═══ WORKING DATA ═══

-- ==== Sys2Proof/Config.lean ====
section
/-!
DEFINITION. What the implementation or the platform fixes (the parameter table of spec/00_scope.md section 4), as plain
data, and the free values of the model. Every parameter the spec leaves OPEN is a field of `Config`; a state carries its
`Config` and no step changes it, so a statement about every state holds for every value of every parameter.
`Config.ref` is the spec's reference configuration `REF`, `Config.refOp` its reference operational model `REF-OP` (D19).
-/

namespace Sys2Proof

/-- `XLEN` (D1). -/
inductive XLen where
  | rv32
  | rv64
  deriving DecidableEq, Repr

/-- The `level` operand of write and hint instructions (rules R171, R181). -/
inductive Level where
  | default
  | l1
  | l2
  | l3
  deriving DecidableEq, Repr

/-- `POC_SET`, the points of convergence an instruction can name: PoC-memory alone (rule R85, D7). -/
inductive Poc where
  | memory
  deriving DecidableEq, Repr

/-- The type of an access; it selects the permissions an access needs (rule R222) and may influence its path
(rule R76). `fetch`, `load` and `store` are the accesses of the imported base ISA. -/
inductive AccessKind where
  | fetch
  | load
  | store
  | management
  | zero
  | hint
  deriving DecidableEq, Repr

/-- What a path is a function of beside the address (rules R76, R78): the agent, the type of the access, and the memory
type its page gives it, the attributes that come with the access and not with the address (0 where none comes; log entry
46). -/
structure Access where
  agent : Nat
  kind : AccessKind
  memType : Nat
  deriving DecidableEq, Repr

/-- The three operations of a management instruction (rules R71, R72, R73). -/
inductive CacheOp where
  | invalidate
  | clean
  | flush
  deriving DecidableEq, Repr

/-- How a parameter settles a point where the spec allows two behaviours: never, always, or anew each time by a free
value. -/
inductive Choice where
  | no
  | yes
  | drawn
  deriving DecidableEq, Repr

/-- The kinds of region a memory location belongs to, vacant apart: an address no region lists is vacant (rule R60). -/
inductive RegionKind where
  | mainMemory
  | ioDevice
  deriving DecidableEq, Repr

/-- One region of the physical address map with its attributes, `MEM_ATTRS` (rules R60, R77, R234; I15). -/
structure Region where
  base : Nat
  size : Nat
  kind : RegionKind
  cacheable : Bool
  /-- The coherence PMA: hardware enforces coherence (rule R151). -/
  hardwareCoherent : Bool
  r : Bool
  w : Bool
  x : Bool
  deriving DecidableEq, Repr

/-- One cache. `tracksModified` is `TRACKS_MODIFIED` (rule R43). A cache is named by its place in `Config.caches`. -/
structure CacheDesc where
  tracksModified : Bool
  deriving DecidableEq, Repr

/-- One coherence domain on a path (rules R79, R81): its name, the caches an access reaches directly, on the way to
memory, and those it reaches indirectly, through the coherence mechanism. -/
structure Hop where
  domain : Nat
  direct : List Nat
  indirect : List Nat
  deriving DecidableEq, Repr

/-- The path of the accesses of one agent to one range of physical addresses (rules R76, R78). `kinds = []` is every
kind of access, `memTypes = []` every memory type. The domains are listed from the agent outward: `toPoc` up to and
including PoC-memory, `beyondPoc` between PoC-memory and the memory location (rules R84, R85, R86). So PoC-memory lies
between two domains, and no domain has caches on both sides of it: how PoCs and domains relate is undefined (rule R7, N7),
and that is the model's choice (DESIGN CHOICE, log entry 50). `passesPoc` is false for an agent that reaches memory without
passing through PoC-memory (rule R86). -/
structure PathRule where
  agent : Nat
  base : Nat
  size : Nat
  kinds : List AccessKind
  memTypes : List Nat
  toPoc : List Hop
  beyondPoc : List Hop
  passesPoc : Bool
  deriving DecidableEq, Repr

/-- `HINT_TRIGGER_CLASS` (rule R249). -/
inductive HintTriggerClass where
  | loadAndStore
  | neither
  deriving DecidableEq, Repr

/-- `TVAL_RULE`, what lands in the trap value register after a CMO fault (rule R252, D15). -/
inductive TvalRule where
  | info
  | inBlock
  | zero
  | drawn
  deriving DecidableEq, Repr

/-- `CMO_AD`, what a CMO instruction does with the PTE bits `A` and `D` (rule R229, D33). -/
inductive AdPolicy where
  | ignored
  | required
  | updated
  deriving DecidableEq, Repr

/-- The parameters of one `xcmocontrol` register: its number, `CSR_ADDR` (D4), and `WARL_LEGAL` (rule R36, D9): the map
from the six fields written to the six fields held, as the list of the written values it does not leave as they are. The
six fields in bit order from 0: `CBME`, `CBWE`, `INVW0I`, `INVW0E`, `INVW1I`, `INVW1E`. -/
structure CmoCsrParam where
  number : BitVec 12
  legalize : List (BitVec 6 × BitVec 6)
  deriving DecidableEq, Repr

/-- The eight abstract instructions an encoding has words for (rule R121). -/
inductive CmoOp where
  | inval
  | clean
  | flush
  | zero
  | prefetchR
  | prefetchW
  | prefetchI
  | demote
  deriving DecidableEq, Repr

/-- Where the value of an operand stands in an instruction word: from bit `lo` on, or nowhere, every word of the row
having the same value. -/
inductive EncField where
  | bits (lo : Nat)
  | const (value : Nat)
  deriving DecidableEq, Repr

/-- One row of an encoding: a word `w` with `w & mask = value` is an instruction of `op`, with its register number in
`rs1` and its PoC or level, by number, in `sel`. -/
structure EncRow where
  op : CmoOp
  mask : Nat
  value : Nat
  rs1 : EncField
  sel : EncField
  deriving DecidableEq, Repr

/-- `ENC` and `ILEN_CMO` (rules R122, R128; D5, D30): the rows of a decoder, and the bytes of every CMO instruction. A
row whose mask covers the whole word gives one word its meaning, so rows can state any function on words (log entry 47).
-/
structure Encoding where
  ilen : Nat
  rows : List EncRow
  deriving DecidableEq, Repr

/-- A row of `ENC_REF` for an instruction with a PoC: `sel` is zero (rules R123, R124, R126). -/
def EncRow.refPoc (op : CmoOp) (number : Nat) : EncRow :=
  { op := op, mask := 0xFFF07FFF, value := number * 0x100000 + 0x0B, rs1 := .bits 15, sel := .const 0 }

/-- A row of `ENC_REF` for an instruction with a level (rules R123, R124, R125). -/
def EncRow.refLevel (op : CmoOp) (number : Nat) : EncRow :=
  { op := op, mask := 0xF9F07FFF, value := number * 0x100000 + 0x0B, rs1 := .bits 15, sel := .bits 25 }

/-- `ENC_REF` (rule R124): four bytes, the eight values of the field `op`. -/
def Encoding.ref : Encoding :=
  { ilen := 4,
    rows := [.refPoc .inval 0b00000, .refPoc .clean 0b00001, .refPoc .flush 0b00010, .refLevel .zero 0b00100,
             .refLevel .prefetchR 0b01000, .refLevel .prefetchW 0b01001, .refLevel .prefetchI 0b01010,
             .refLevel .demote 0b01011] }

/-- The parameters of the machine (spec/00_scope.md section 4). -/
structure Config where
  xlen : XLen
  /-- `ENC` with `ILEN_CMO`. -/
  enc : Encoding
  /-- `log2(B)`, `B` the cache block size in bytes (rule R41, D2). -/
  logB : Nat
  /-- `HAS_H` (rule R27, D3). -/
  hasH : Bool
  /-- `TOPOLOGY`: the caches and the paths of every system agent (D19). The hart is agent 0. -/
  caches : List CacheDesc
  paths : List PathRule
  /-- `MEM_ATTRS`, as they hang on the address. -/
  regions : List Region
  /-- `MEM_ATTRS`, as they come with the access (rule R78, I15): the memory types a page can have beside type 0, and
  whether each makes main memory cacheable; type 0 leaves that to the region (log entry 46). -/
  memTypes : List (Nat × Bool)
  resetVector : Word
  mcmo : CmoCsrParam
  scmo : CmoCsrParam
  hcmo : CmoCsrParam
  vscmo : CmoCsrParam
  /-- `VS_REDIRECT` (rule R39). -/
  vsRedirect : Bool
  /-- `LEVEL_HONOURED` (rules R172, R182). -/
  levelHonoured : Bool
  /-- The place on the path of the cache the level `default` designates (rule R171, I11). -/
  defaultLevel : Nat
  /-- `PREFETCH_I_SAME_CACHE` (rule R186). -/
  prefetchISameCache : Bool
  /-- `HINT_ACTION` (rules R75, R183, D17): whether a hint moves a cache block. -/
  hintAction : Choice
  hintTrigger : HintTriggerClass
  tval : TvalRule
  cmoAd : AdPolicy
  /-- Whether a management instruction counts as a write for the `D` bit (D33). -/
  managementDirties : Bool
  /-- `LOADVAL_AFTER_INVAL` (rule R95): true when the byte is a draw, false when it comes from a copy (D18). -/
  loadAfterInvalDrawn : Bool
  /-- Whether an invalidate transfers a modified block (rule R71, I19). -/
  invalTransfers : Choice
  /-- Whether a clean leaves a valid block invalid (rule R72, I20). -/
  cleanInvalidates : Choice
  /-- Whether an operation transfers a block it may transfer to a cache outside its set (rules R71, R72, R73; I19,
  I20). -/
  cacheTransfers : Choice
  /-- Whether a load allocates the block (rule R65). -/
  loadAllocates : Choice
  /-- Whether a store or `CBO.ZERO` allocates the block (rule R173, I22). -/
  writeAllocates : Choice
  /-- Whether a data write updates a copy in a cache that does not track the modified state, or makes it invalid
  (rule R70). -/
  writeThroughUpdates : Choice
  /-- Whether a CMO instruction breaks a reservation on its block (rules R102, R185, N12). -/
  breaksReservation : Choice
  /-- Whether a `type=2` trigger fires on a CMO address (rule R248, I8). -/
  mcontrolFires : Choice
  /-- Whether a data-match trigger fires on a CMO instruction (rule R250, I9). -/
  dataMatchFires : Choice
  deriving DecidableEq, Repr

/-- The places where a step draws a free value. -/
inductive DrawSite where
  | invalTransfers (cache : Nat)
  | cleanInvalidates (cache : Nat)
  | cacheTransfers (cache : Nat)
  | transferTarget (cache : Nat)
  | survivor
  | loadAllocates
  | writeAllocates (address : Nat)
  | writeThroughUpdates (cache address : Nat)
  | hintActs
  | hintDestination
  | breaksReservation
  | triggerFires (index : Nat) (fetch : Bool)
  | tvalRule
  | tvalOffset
  | loadByte (address : Nat)
  deriving DecidableEq, Repr

/-- A free truth value: the model knows nothing of it. The first argument is the counter `State.tick`. -/
opaque Config.freeBool : Nat → DrawSite → Bool

/-- A free number. -/
opaque Config.freeNat : Nat → DrawSite → Nat

/-- A free byte: what a load returns after an invalidate (rule R95). -/
opaque Config.freeByte : Nat → DrawSite → Byte

/-- The range of `REF`'s main memory, `0x8000_0000` to `0x8FFF_FFFF` (D19). -/
def Config.refMemory : Region :=
  { base := 0x80000000, size := 0x10000000, kind := .mainMemory, cacheable := true, hardwareCoherent := false,
    r := true, w := true, x := true }

/-- The path of the hart in `REF`: its private cache, cache 0, alone in its domain (D19). -/
def Config.refHartPath : PathRule :=
  { agent := 0, base := 0, size := 2 ^ 64, kinds := [], memTypes := [],
    toPoc := [{ domain := 0, direct := [0], indirect := [] }], beyondPoc := [], passesPoc := true }

/-- The path of the device in `REF`: straight to memory (D19). -/
def Config.refDevicePath : PathRule :=
  { agent := 1, base := 0, size := 2 ^ 64, kinds := [], memTypes := [], toPoc := [], beyondPoc := [],
    passesPoc := true }

/-- The reference configuration `REF` (spec/00_scope.md section 4, D19), the points it leaves to a draw drawn. The CSR
numbers and the reset vector are the model's (log entries 2 and 3). Section 4 gives `CMO_AD` no value in `REF` either
("not exercised"): that `REF` ignores the PTE bits `A` and `D`, and that a management instruction is then no write for
`D`, is the model's (`cmoAd`, `managementDirties`; DESIGN CHOICE, log entry 31). So are the place `defaultLevel` and
`vsRedirect`: no rule's outcome depends on the first (I11), and `REF`, without the hypervisor extension, does not use the
second. -/
def Config.ref : Config :=
  { xlen := .rv64, enc := Encoding.ref, logB := 6, hasH := false,
    caches := [{ tracksModified := true }],
    paths := [Config.refHartPath, Config.refDevicePath],
    regions := [Config.refMemory], memTypes := [],
    resetVector := 0x80000000#64,
    mcmo := { number := 0x7C0#12, legalize := [] },
    scmo := { number := 0x5C0#12, legalize := [] },
    hcmo := { number := 0x6C0#12, legalize := [] },
    vscmo := { number := 0x6C1#12, legalize := [] },
    vsRedirect := false, levelHonoured := false, defaultLevel := 0, prefetchISameCache := true,
    hintAction := .no, hintTrigger := .neither, tval := .info, cmoAd := .ignored, managementDirties := false,
    loadAfterInvalDrawn := true, invalTransfers := .drawn, cleanInvalidates := .drawn,
    cacheTransfers := .drawn, loadAllocates := .drawn, writeAllocates := .drawn, writeThroughUpdates := .drawn,
    breaksReservation := .drawn, mcontrolFires := .drawn, dataMatchFires := .drawn }

/-- The reference operational model `REF-OP`: one admissible execution of `REF` (D19). -/
def Config.refOp : Config :=
  { Config.ref with
    loadAfterInvalDrawn := false, invalTransfers := .no, cleanInvalidates := .no, cacheTransfers := .no,
    loadAllocates := .yes, writeAllocates := .yes, writeThroughUpdates := .yes, breaksReservation := .no }

end Sys2Proof
end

═══

(AIM OF THE EXERCISE) The first line of the entries above and every line after it, up to and including the line with "of every parameter.", should be set down exactly.

(EXERCISE SOLUTION)
-- ==== Sys2Proof/Config.lean ====
section
/-!
DEFINITION. What the implementation or the platform fixes (the parameter table of spec/00_scope.md section 4), as plain
data, and the free values of the model. Every parameter the spec leaves OPEN is a field of `Config`; a state carries its
`Config` and no step changes it, so a statement about every state holds for every value of every parameter.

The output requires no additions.